Working Notes on Late Interaction Dynamics: Analyzing Targeted Behaviors of Late Interaction Models

arXiv cs.AI / 3/30/2026

💬 OpinionIdeas & Deep AnalysisModels & Research

Key Points

  • The paper studies understudied dynamics in Late Interaction retrieval models, focusing on length bias from multi-vector scoring and the similarity distribution after MaxSim pooling.
  • Experiments on state-of-the-art models using the NanoBEIR benchmark show that the length bias predicted for causal late-interaction models largely holds in practice.
  • It also finds that bi-directional models can experience length bias in extreme cases, indicating the issue is broader than causal variants alone.
  • The authors report no significant similarity trend beyond the top-1 token, suggesting the MaxSim operator effectively leverages token-level matches for retrieval.

Abstract

While Late Interaction models exhibit strong retrieval performance, many of their underlying dynamics remain understudied, potentially hiding performance bottlenecks.
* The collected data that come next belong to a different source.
/-- The generator's place, what it has still to produce and its next state depend on what it reads only. -/
theorem hidden_congr {s t : State} (h : generatorInputs t = generatorInputs s) (g : Hidden) :
    hiddenPlaced t g = hiddenPlaced s g ∧ hiddenRemaining t g = hiddenRemaining s g ∧
    advanceHidden t g = advanceHidden s g := by
  obtain ⟨⟩ := s
  obtain ⟨⟩ := t
  simp only [generatorInputs, Prod.mk.injEq] at h
  obtain ⟨rfl, rfl, rfl, rfl, rfl⟩ := h
  exact ⟨rfl, rfl, rfl⟩

/-- The agents' affairs are none of the generator's. -/
theorem SameMachine.generatorInputs_eq {s t : State} (h : SameMachine s t) : generatorInputs t = generatorInputs s := by
  simp only [generatorInputs, h.cfg, h.inputs, h.buffer]

/-- A quiet step leaves the generator where it stands. -/
theorem QuietStep.hiddenAgrees {s t : State} (h : QuietStep s t) (hs : s.HiddenAgrees) : t.HiddenAgrees := by
  intro hm
  have hbusy : s.mode = .busy := h.mode ▸ hm
  obtain ⟨hlen, hrun, -, hbuf⟩ := h.inputs hbusy
  obtain ⟨hplaced, hremaining, -⟩ :=
    hidden_congr (s := s) (t := t) (by simp only [generatorInputs, h.cfg, hlen, hrun, hbuf, h.resets]) s.hidden
  rw [h.hidden, h.pending, hplaced, hremaining]
  exact hs hbusy

/-- While Busy the generator's next event is the head of pending, and after it what remains is the rest. -/
theorem hiddenAgrees_head {s : State} {e : Event} {rest : List Event} (hs : s.HiddenAgrees) (hm : s.mode = .busy)
    (hp : s.pending = e :: rest) :
    hiddenEvent s s.hidden = e ∧ hiddenRemaining s (advanceHidden s s.hidden) = rest ∧
    (hiddenPlaced s (advanceHidden s s.hidden) ∨ rest = []) := by
  obtain ⟨hplaced, hremaining⟩ := hs hm
  obtain ⟨hhead, hnext⟩ := advanceHidden_spec s s.hidden hplaced
  rw [hremaining, hp] at hhead
  injection hhead with he hrest
  exact ⟨he.symm, hrest.symm, hrest ▸ hnext⟩

/-- Retiring the head event moves the generator on to the rest. -/
theorem hiddenAgrees_retire {s u : State} {e : Event} {rest : List Event} (hs : s.HiddenAgrees) (hm : s.mode = .busy)
    (hp : s.pending = e :: rest) (hin : generatorInputs u = generatorInputs s) (hh : u.hidden = s.hidden) :
    (u.retire rest).HiddenAgrees := by
  intro hbusy
  have hne : rest ≠ [] := by
    rintro rfl
    cases hbusy
  have hin' : generatorInputs (u.retire rest) = generatorInputs s := by simpa [generatorInputs] using hin
  obtain ⟨-, hremaining, hplaced⟩ := hiddenAgrees_head hs hm hp
  obtain ⟨hplaced', hremaining', -⟩ := hidden_congr hin' (advanceHidden s s.hidden)
  rw [State.retire_hidden, State.retire_pending, (hidden_congr hin u.hidden).2.2, hh, hplaced', hremaining']
  exact ⟨hplaced.resolve_right hne, hremaining⟩

/-- The accept of a command starts the generator at the command's events. -/
theorem hiddenAgrees_acceptedState {s : State} {i : Instr} {l : List Event} (hm : s.mode = .idle)
    (hl : commandEvents s i = .ok l) : (acceptedState s i l).HiddenAgrees := by
  intro hbusy
  have hne : l ≠ [] := by
    rintro rfl
    simp [acceptedState, hm] at hbusy
  have hin : generatorInputs (acceptedState s i l) = generatorInputs s := by
    rw [acceptedState, if_neg hne]
    rfl
  have hstart : (acceptedState s i l).hidden = startHidden s i ∧ (acceptedState s i l).pending = l := by
    simp [acceptedState, hne]
  obtain ⟨hplaced, hremaining, -⟩ := hidden_congr hin (startHidden s i)
  rw [hstart.1, hstart.2, hplaced, hremaining]
  exact startHidden_spec s i l hl hne

/-- Every step leaves the generator where pending stands. -/
theorem step_hiddenAgrees {s t : State} (hs : s.HiddenAgrees) (hstep : step s = .next t) : t.HiddenAgrees := by
  have hidle (u : State) (hm : u.mode = .idle) : u.HiddenAgrees := fun hbusy => by simp [hm] at hbusy
  cases stepEffect_of_step hstep with
  | quiet h => exact h.hiddenAgrees hs
  | chkPoint u k c rest same busy head next =>
    have hin : generatorInputs (u.applyChk k c) = generatorInputs s := by
      simpa [generatorInputs] using same.generatorInputs_eq
    exact next ▸ hiddenAgrees_retire hs busy head hin (by simpa using same.hidden)
  | transfer u v rest same busy head _ _ next =>
    exact next ▸ hiddenAgrees_retire hs busy head same.generatorInputs_eq same.hidden
  | abort u v rest same _ _ next => exact hidle t (by simp [next])
  | reset u sched same _ next => exact hidle t (by simp [next])
  | failed u e same idle next => exact hidle t (by simpa [next, failedState] using same.mode.trans idle)
  | accepted u w i l same idle _ events next =>
    exact next ▸ hiddenAgrees_acceptedState (same.mode.trans idle) events

/-- Settles O59, by the effects a step can have and the generator's next event. -/
theorem hiddenGeneratorRefinesPending : Obligations.HiddenGeneratorRefinesPending := by
  unfold Obligations.HiddenGeneratorRefinesPending
  exact ⟨fun s t _ hs hstep => step_hiddenAgrees hs hstep,
    fun s e rest hm hs hp => (hiddenAgrees_head hs hm hp).1⟩

end Sys2Proof.Machine

/-! ## What a command streams

10_state.md rules R24, R33 and R34: the events taken so far are what the sink was handed, what was counted and what was applied;
from this the order of the stream, its termination and its end. -/

namespace Sys2Proof.Machine

/-! ### Streamed events -/

/-- A CHECKSUM field after two lists (rule R33). -/
theorem chkAfter_append (which : Seg) (v : Byte) (l m : List Event) :
    chkAfter which v (l ++ m) = chkAfter which (chkAfter which v l) m := by
  induction l generalizing v with
  | nil => rfl
  | cons e l ih => cases e <;> exact ih _

/-- What was streamed first and what was streamed then. -/
theorem Streamed.trans {s t u : State} {l m : List Event} (h : Streamed s l t) (h' : Streamed t m u) :
    Streamed s (l ++ m) u where
  sunk := by rw [h'.sunk, h.sunk, samplesOf_append, List.map_append, List.reverse_append, List.append_assoc]
  count := by rw [h'.count, h.count, samplesOf_append, List.length_append, BitVec.ofNat_add, BitVec.add_assoc]
  metaField := by rw [h'.metaField, h.metaField, chkAfter_append]
  progField := by rw [h'.progField, h.progField, chkAfter_append]

/-- Nothing was streamed where the record, the counter and the checksums are kept. -/
theorem streamed_nil {s t : State} (hsunk : t.sunk = s.sunk) (hcount : t.sampleCount = s.sampleCount)
    (hmeta : t.metaChk = s.metaChk) (hprog : t.progChk = s.progChk) : Streamed s [] t :=
  ⟨by simpa using hsunk, by simpa using hcount, hmeta, hprog⟩

/-- A checksum point applied is one event streamed. -/
theorem streamed_chkPoint {s u : State} (same : SameMachine s u) (k : Seg) (c : Byte) (rest : List Event) :
    Streamed s [.setChk k c] ((u.applyChk k c).retire rest) where
  sunk := by simpa using same.sunk
  count := by simpa using same.count
  metaField := by cases k <;> simp [chkAfter, same.checksums]
  progField := by cases k <;> simp [chkAfter, same.checksums]

/-- A sample transferred is one event streamed. -/
theorem streamed_transfer {s u : State} (same : SameMachine s u) (v : Int) (rest : List Event) :
    Streamed s [.sample v] ((u.handOver v).retire rest) where
  sunk := by simp [same.sunk]
  count := by simp [same.count]
  metaField := by simpa [chkAfter] using same.checksums.1
  progField := by simpa [chkAfter] using same.checksums.2

/-! ### The stream is in order -/

/-- An event retired: the command goes on with the rest, or has ended DONE with all of its events streamed. -/
theorem streamed_retire {base s u : State} {e : Event} {l taken rest : List Event} (hl : l = taken ++ s.pending)
    (htaken : Streamed base taken s) (hp : s.pending = e :: rest) (hmode : u.mode = .busy) (herr : u.err = false)
    (he : Streamed s [e] (u.retire rest)) :
    ((u.retire rest).mode = .busy ∧ ∃ more, l = taken ++ more ++ (u.retire rest).pending ∧
      Streamed base (taken ++ more) (u.retire rest)) ∨
    ((u.retire rest).mode = .idle ∧ (u.retire rest).done = true ∧ (u.retire rest).err = false ∧
      Streamed base l (u.retire rest)) := by
  have hmore := htaken.trans he
  by_cases hr : rest = []
  · have hall : l = taken ++ [e] := by rw [hl, hp, hr]
    exact .inr ⟨by simp [hr], by simp [hr], by simpa using herr, hall ▸ hmore⟩
  · exact .inl ⟨by simp [hr, hmode], [e], by simp [hl, hp], hmore⟩

/-- Settles O39, by the effects a step of a Busy CTE can have. -/
theorem streamIsAlwaysAPrefixOfItsCommand : Obligations.StreamIsAlwaysAPrefixOfItsCommand := by
  unfold Obligations.StreamIsAlwaysAPrefixOfItsCommand
  intro base s t l taken hs hm hl htaken hrst hstep
  obtain ⟨hdone, herr, -⟩ := hs.busy_flags hm
  cases stepEffect_of_step hstep with
  | quiet h =>
    refine .inl ⟨h.mode.trans hm, [], by simp [hl, h.pending], ?_⟩
    exact htaken.trans (streamed_nil h.sunk h.count h.metaChk h.progChk)
  | chkPoint u k c rest same busy head next =>
    rw [next]
    refine (streamed_retire hl htaken head ?_ ?_ (streamed_chkPoint same k c rest)).imp_right .inl
    · simpa using same.mode.trans hm
    · simpa using same.status.2.1.trans herr
  | transfer u v rest same busy head _ _ next =>
    rw [next]
    refine (streamed_retire hl htaken head ?_ ?_ (streamed_transfer same v rest)).imp_right .inl
    · simpa using same.mode.trans hm
    · simpa using same.status.2.1.trans herr
  | abort u v rest same _ _ next =>
    rw [next]
    refine .inr (.inr ⟨rfl, same.status.1.trans hdone, rfl, rfl, ?_⟩)
    have hnone : Streamed s [] (u.raiseError .sink) :=
      streamed_nil same.sunk same.count same.checksums.1 same.checksums.2
    simpa using htaken.trans hnone
  | reset u sched _ env _ => exact absurd env (hrst sched)
  | failed u e _ idle _ => simp [hm] at idle
  | accepted u w i l _ idle _ _ _ => simp [hm] at idle

/-! ### Runs -/

/-- A run goes on from the state its first step leads to. -/
theorem run_succ {s t : State} (h : step s = .next t) (n : Nat) :
    Host.Core.run core (n + 1) s = Host.Core.run core n t := by
  have hcore : core.step s = .next t := h
  simp only [Host.Core.run, hcore]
In this work, we focus on two topics in Late Interaction retrieval: a length bias that arises when using multi-vector scoring, and the similarity distribution beyond the best scores pooled by the MaxSim operator. We analyze these behaviors for state-of-the-art models on the NanoBEIR benchmark. Results show that while the theoretical length bias of causal Late Interaction models holds in practice, bi-directional models can also suffer from it in extreme cases. We also note that no significant similarity trend lies beyond the top-1 document token, validating that the MaxSim operator efficiently exploits the token-level similarity scores.